*Problem to work on*:
The expected answer is the set of lines in the data below between the line holding "inductive ReqFor where" and the line holding "on another device", inclusive, written out exactly.

* * * * * * * * *

-- ==== Sys2Proof/Machine/State.lean ====
section
/-! DEFINITION. The state of one Neleus 4 device as plain data: 256 cores with their sequencers,
gangs, engines and tiles, 64 clusters, global memory, contexts, launches, motifs, the fabric, the
memory tiers and the host's registers. Large collections are sparse maps with strictly rising keys;
memories and register files list no entry equal to what an unlisted key reads as. -/
namespace Sys2Proof.Machine

/-- A sparse map by key. -/
abbrev Map (α : Type) := List (Nat × α)

/-! ## Traps -/

/-- The causes of R329. -/
inductive Cause where
  | illegal | regbound | unbound | unconf | cbuf | ialign | dalign | tsrange | portro | divz | priv
  | syscall | barscope | vshape | nest | syncmix | libparam | nolease | mformat | mshape | opslot
  | mhandle | drain | kparam | loopctl | loopparam | monparam | logctl | logparam | logfull | nodiff
  | pending | drift | brk | hdev | xlate | perm | wprot | memerr | logfault | fabric | haltreq
  deriving DecidableEq, Repr, Inhabited

/-- What a trap reports (R330). -/
structure Trap where
  cause : Cause
  slot : Nat := 0
  baddr : Nat := 0
  faddr : Nat := 0
  fpc : Nat := 0
  w0 : W64 := 0
  w1 : W32 := 0
  info : Nat := 0
  fatal : Bool := false
  async : Bool := false
  depth : Nat := 0
  gang : Nat := 0
  lane : Nat := 0
  acc : Nat := 0
  tkind : Nat := 0
  tnum : Nat := 0
  status : Nat := 0     -- FERR.STATUS of a FABRIC trap (R381)
  tdev : Nat := 0       -- FERR.TDEV
  whole : Nat := 0      -- FERRA.ADDR
  report : Bool := false   -- reports a failed store of the agent (R381)
  deriving DecidableEq, Repr, Inhabited

/-- A fault record (R330): the first trap of a halt, and what was stamped with it. -/
structure FaultRec where
  trap : Trap
  multi : Bool
  time : Nat
  mpos : W64
  deriving DecidableEq, Repr, Inhabited

/-! ## Agents and accesses -/

/-- The agents of a core (R247): its sequencer, and each fibre, by gang and lane slot. A fibre that has ended
while accesses of it are still to land takes a number above 31 when its lane slot gets a new fibre, so that
the two stay two agents (R200, R201). -/
inductive Agent where
  | seq
  | fibre (gang lane : Nat)
  deriving DecidableEq, Repr, Inhabited

/-- Where an access goes (R208). -/
inductive Space where
  | gm            -- global memory, by virtual address
  | ts            -- own tile store
  | peer (core : Nat)
  | mcast
  deriving DecidableEq, Repr, Inhabited

/-- A translation held by a core (R216). -/
structure Trans where
  ctx : Nat
  vbase : Nat
  size : Nat
  pbase : Nat
  loc : Nat
  tdev : Nat
  r : Bool
  w : Bool
  xb : Bool
  xl : Bool
  deriving DecidableEq, Repr, Inhabited

/-- Whom an outstanding request serves. -/
inductive ReqFor where
  | store (core id : Nat)
  | piece (core cmd piece : Nat)
  | fetch (core cmd piece : Nat)
  | load (core : Nat) (ag : Option Agent) (addr len : Nat)
  | notice (core motif : Nat) (token : W64) (order : Nat)
  | dist (launch part : Nat)     -- the distributor's, for a record or arguments on another device
  | gone (ctx id : Nat)          -- nobody any more: its motif has been killed
  deriving DecidableEq, Repr, Inhabited

/-- A store held in the write buffers (R250). `deps` are the accesses that must land first; `also` are the
agents whose stores of the same instruction to the same bytes it combines (R249); `hs` are the handles, by agent,
under which FORK or JOIN counts it too (R88, R191, R251); `veil` is the widest scope at which its agent has fenced
it while it was still to land (R252). -/
structure BufStore where
  id : Nat
  agent : Agent
  handle : Nat
  space : Space
  addr : Nat
  data : List Byte
  tr : Trans           -- the translation it was checked with, for global memory
  deps : List Nat
  sent : Bool          -- a remote store whose request is on the fabric (R376)
  also : List Agent := []
  hs : List (Agent × Nat) := []
  veil : Option Nat := none
  deriving DecidableEq, Repr, Inhabited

* * * * * * * * *

*Result of this exercise*:
inductive ReqFor where
  | store (core id : Nat)
  | piece (core cmd piece : Nat)
  | fetch (core cmd piece : Nat)
  | load (core : Nat) (ag : Option Agent) (addr len : Nat)
  | notice (core motif : Nat) (token : W64) (order : Nat)
  | dist (launch part : Nat)     -- the distributor's, for a record or arguments on another device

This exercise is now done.